Below are lines of data; restate word for word those running from the line containing "the write (R363)." to the line containing "if s.mcDown a then (St.blockReset, s.countAccess", inclusive, and no others.

§ RECORDS PROVIDED:
*** Block opens ***

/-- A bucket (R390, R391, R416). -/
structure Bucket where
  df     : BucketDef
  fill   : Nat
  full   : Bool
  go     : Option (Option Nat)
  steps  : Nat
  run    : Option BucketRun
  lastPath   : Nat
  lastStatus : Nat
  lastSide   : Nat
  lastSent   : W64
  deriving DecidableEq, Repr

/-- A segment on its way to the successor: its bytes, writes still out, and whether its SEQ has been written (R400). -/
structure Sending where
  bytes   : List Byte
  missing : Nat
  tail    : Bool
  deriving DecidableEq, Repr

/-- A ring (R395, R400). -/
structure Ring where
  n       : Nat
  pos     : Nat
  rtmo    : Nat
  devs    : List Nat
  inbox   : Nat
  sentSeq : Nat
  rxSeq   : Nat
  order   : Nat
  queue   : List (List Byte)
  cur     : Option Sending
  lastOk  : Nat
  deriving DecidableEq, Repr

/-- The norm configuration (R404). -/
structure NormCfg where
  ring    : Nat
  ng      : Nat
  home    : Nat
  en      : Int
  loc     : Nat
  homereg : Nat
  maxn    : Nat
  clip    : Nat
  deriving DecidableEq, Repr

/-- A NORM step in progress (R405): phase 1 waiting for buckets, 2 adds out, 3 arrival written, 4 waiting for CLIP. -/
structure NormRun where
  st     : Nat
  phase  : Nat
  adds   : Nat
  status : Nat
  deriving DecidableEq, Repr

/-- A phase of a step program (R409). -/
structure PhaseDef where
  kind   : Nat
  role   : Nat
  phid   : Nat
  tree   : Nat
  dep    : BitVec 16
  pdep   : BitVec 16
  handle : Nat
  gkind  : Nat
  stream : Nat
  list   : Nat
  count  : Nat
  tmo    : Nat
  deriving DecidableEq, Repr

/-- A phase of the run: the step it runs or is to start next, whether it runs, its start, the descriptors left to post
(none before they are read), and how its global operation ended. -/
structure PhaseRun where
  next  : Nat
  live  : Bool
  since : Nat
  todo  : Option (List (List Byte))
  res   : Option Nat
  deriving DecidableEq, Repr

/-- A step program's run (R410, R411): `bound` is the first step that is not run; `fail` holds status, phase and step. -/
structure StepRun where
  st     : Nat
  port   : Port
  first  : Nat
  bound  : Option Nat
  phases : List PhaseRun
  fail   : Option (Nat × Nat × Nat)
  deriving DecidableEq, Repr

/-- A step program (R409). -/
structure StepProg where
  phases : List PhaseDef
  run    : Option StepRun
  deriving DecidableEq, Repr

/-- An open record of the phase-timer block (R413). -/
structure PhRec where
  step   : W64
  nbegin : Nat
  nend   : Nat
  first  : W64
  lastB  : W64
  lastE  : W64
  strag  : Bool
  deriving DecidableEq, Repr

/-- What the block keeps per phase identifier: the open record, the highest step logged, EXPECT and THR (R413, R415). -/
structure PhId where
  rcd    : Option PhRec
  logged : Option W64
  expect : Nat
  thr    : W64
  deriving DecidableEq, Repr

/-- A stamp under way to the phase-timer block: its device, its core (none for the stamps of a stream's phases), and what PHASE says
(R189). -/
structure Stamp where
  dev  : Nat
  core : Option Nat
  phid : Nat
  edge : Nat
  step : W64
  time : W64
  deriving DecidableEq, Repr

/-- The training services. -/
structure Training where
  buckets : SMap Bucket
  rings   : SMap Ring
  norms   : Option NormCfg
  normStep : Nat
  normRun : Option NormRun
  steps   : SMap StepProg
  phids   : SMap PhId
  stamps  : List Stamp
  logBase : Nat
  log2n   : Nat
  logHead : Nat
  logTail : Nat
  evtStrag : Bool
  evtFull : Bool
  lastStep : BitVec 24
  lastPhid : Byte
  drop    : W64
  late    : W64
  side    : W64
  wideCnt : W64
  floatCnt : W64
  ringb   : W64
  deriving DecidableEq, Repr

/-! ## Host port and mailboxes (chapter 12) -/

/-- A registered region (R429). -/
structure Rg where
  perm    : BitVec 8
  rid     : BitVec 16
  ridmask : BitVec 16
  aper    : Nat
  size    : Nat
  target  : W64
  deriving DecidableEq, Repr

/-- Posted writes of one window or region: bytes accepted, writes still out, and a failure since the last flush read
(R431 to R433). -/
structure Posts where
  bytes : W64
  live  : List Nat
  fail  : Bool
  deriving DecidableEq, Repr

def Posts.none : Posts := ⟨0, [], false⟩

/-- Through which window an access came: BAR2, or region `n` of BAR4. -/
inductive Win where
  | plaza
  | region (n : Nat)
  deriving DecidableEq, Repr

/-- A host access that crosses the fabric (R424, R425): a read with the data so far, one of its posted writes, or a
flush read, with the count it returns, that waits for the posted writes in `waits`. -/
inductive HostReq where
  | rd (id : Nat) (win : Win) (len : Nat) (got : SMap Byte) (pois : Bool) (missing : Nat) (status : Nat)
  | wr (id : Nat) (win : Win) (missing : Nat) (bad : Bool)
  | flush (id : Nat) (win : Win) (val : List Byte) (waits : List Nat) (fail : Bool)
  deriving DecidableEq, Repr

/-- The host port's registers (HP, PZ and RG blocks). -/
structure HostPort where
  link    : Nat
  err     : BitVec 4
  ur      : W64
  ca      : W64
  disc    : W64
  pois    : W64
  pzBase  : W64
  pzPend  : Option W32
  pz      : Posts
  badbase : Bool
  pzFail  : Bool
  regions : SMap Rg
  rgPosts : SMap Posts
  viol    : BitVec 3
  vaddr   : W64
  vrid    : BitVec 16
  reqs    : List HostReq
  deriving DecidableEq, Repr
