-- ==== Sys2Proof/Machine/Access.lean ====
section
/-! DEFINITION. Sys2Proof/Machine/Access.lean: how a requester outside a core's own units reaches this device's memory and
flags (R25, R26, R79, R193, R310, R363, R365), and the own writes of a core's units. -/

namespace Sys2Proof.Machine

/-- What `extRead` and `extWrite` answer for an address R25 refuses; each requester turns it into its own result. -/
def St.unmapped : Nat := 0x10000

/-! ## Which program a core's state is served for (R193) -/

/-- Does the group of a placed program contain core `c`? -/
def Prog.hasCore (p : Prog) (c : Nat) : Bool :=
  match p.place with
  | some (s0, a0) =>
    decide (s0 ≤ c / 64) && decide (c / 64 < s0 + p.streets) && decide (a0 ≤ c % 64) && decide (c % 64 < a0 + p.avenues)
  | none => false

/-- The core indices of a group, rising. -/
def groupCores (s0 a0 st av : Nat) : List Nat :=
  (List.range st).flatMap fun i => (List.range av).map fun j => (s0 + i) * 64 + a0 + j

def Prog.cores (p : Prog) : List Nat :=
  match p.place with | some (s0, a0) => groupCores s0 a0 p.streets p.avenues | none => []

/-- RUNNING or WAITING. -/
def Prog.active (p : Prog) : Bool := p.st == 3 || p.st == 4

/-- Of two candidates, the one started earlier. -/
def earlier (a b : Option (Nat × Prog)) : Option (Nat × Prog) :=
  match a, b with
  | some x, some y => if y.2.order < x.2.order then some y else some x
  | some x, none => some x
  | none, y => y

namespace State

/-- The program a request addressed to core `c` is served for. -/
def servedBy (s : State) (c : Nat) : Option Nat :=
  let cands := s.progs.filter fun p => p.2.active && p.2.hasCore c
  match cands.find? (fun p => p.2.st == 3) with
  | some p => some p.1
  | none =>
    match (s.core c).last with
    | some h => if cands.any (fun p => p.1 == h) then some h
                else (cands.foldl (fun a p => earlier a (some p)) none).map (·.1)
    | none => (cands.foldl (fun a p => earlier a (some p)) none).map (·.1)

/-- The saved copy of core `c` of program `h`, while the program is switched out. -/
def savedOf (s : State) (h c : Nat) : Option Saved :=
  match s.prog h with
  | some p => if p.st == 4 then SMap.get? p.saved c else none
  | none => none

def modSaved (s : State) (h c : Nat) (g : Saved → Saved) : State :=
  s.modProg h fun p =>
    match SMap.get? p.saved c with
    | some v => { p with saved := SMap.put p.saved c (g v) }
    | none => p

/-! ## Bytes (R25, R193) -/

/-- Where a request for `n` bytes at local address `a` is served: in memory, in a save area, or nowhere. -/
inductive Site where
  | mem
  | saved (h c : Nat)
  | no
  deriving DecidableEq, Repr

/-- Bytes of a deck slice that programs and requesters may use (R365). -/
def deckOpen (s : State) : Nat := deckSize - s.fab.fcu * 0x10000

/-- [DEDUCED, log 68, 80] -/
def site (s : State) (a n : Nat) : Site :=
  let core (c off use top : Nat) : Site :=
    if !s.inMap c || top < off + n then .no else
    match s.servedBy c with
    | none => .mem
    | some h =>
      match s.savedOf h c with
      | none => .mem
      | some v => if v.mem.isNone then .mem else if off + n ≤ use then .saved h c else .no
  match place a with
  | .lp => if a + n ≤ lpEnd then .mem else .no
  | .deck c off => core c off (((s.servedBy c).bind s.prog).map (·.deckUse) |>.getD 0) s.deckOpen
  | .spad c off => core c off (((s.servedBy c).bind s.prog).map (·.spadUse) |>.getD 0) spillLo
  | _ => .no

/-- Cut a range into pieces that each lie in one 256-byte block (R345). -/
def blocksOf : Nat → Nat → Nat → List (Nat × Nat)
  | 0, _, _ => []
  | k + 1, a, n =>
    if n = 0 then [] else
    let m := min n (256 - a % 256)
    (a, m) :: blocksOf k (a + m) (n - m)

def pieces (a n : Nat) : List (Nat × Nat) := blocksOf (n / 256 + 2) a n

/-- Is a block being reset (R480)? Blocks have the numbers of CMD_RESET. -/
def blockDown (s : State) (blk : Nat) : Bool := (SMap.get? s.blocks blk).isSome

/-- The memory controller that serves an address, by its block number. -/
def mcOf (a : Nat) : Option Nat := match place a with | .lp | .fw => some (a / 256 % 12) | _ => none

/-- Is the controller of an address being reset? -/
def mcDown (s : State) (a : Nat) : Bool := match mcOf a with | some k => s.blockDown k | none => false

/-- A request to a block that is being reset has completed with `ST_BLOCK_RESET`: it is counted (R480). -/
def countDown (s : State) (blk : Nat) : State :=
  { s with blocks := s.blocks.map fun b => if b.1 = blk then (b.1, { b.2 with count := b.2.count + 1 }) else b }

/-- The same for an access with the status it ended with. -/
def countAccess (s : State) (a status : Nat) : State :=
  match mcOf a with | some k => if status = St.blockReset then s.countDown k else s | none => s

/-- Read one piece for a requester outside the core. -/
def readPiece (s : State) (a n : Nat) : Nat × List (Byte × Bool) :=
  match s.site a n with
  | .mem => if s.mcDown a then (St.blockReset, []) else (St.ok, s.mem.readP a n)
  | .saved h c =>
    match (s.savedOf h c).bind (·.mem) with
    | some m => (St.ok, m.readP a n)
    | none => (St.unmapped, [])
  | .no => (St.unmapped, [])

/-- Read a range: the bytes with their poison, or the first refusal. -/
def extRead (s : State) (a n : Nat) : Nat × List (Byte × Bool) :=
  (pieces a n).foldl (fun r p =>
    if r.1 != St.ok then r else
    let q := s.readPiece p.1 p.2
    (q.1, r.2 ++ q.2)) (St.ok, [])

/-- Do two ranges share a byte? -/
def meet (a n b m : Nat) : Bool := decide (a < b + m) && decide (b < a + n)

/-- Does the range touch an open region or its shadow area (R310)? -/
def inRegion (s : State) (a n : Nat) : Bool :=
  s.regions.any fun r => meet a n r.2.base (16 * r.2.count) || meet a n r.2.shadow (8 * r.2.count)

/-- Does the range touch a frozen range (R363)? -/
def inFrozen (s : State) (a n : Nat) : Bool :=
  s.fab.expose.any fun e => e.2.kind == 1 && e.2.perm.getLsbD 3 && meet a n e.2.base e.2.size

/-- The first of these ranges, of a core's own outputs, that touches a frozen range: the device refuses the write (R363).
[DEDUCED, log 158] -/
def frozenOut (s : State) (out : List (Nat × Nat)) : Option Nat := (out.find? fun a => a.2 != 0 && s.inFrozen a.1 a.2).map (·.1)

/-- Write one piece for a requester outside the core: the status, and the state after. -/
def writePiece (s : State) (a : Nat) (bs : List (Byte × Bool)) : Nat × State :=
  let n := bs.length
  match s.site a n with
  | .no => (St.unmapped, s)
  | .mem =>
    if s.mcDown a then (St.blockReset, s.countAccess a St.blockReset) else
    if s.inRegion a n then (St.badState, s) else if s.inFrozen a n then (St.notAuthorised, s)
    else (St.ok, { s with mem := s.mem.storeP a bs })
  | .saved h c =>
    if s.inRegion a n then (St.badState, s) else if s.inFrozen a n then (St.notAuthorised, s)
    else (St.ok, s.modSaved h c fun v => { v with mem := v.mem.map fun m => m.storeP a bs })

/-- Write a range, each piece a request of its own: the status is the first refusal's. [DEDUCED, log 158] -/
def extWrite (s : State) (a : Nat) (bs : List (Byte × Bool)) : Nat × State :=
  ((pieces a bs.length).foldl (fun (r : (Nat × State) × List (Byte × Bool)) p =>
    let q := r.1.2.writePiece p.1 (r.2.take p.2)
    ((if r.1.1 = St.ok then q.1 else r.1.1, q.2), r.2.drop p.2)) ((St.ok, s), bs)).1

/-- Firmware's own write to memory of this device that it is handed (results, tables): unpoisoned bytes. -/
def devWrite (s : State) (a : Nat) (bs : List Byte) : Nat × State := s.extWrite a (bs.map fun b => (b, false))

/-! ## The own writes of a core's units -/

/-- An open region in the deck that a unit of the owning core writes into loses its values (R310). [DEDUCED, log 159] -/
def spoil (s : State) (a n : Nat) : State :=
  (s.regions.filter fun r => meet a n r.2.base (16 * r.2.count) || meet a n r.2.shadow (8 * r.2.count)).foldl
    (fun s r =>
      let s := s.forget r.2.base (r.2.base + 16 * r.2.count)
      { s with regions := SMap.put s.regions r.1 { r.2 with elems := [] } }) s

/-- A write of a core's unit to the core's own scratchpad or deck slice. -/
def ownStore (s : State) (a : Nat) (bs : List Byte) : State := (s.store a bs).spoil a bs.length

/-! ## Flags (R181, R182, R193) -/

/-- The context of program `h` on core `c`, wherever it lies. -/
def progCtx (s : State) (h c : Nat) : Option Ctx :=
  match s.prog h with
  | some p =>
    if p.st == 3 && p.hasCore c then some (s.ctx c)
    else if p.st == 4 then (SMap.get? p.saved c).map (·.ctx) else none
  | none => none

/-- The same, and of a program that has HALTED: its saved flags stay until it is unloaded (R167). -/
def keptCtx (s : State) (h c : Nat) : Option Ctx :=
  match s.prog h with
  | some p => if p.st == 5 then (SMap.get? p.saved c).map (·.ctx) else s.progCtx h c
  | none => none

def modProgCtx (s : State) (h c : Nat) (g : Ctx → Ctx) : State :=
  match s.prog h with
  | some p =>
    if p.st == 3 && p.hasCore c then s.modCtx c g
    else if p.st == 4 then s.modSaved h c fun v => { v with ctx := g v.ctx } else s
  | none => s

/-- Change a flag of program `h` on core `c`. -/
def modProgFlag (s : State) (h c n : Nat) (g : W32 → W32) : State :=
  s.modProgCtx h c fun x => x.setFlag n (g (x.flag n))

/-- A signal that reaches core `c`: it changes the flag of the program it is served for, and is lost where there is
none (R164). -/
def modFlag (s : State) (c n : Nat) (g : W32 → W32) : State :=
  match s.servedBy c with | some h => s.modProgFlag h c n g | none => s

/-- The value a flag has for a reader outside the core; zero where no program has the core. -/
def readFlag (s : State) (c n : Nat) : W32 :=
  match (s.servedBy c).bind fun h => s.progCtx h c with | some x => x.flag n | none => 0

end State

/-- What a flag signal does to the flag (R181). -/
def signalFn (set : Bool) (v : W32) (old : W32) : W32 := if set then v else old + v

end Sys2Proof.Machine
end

*** Block closes ***

§ SOLUTION TO THIS TASK:
/-- The first of these ranges, of a core's own outputs, that touches a frozen range: the device refuses the write (R363).
[DEDUCED, log 158] -/
def frozenOut (s : State) (out : List (Nat × Nat)) : Option Nat := (out.find? fun a => a.2 != 0 && s.inFrozen a.1 a.2).map (·.1)

/-- Write one piece for a requester outside the core: the status, and the state after. -/
def writePiece (s : State) (a : Nat) (bs : List (Byte × Bool)) : Nat × State :=
  let n := bs.length
  match s.site a n with
  | .no => (St.unmapped, s)
  | .mem =>
    if s.mcDown a then (St.blockReset, s.countAccess a St.blockReset) else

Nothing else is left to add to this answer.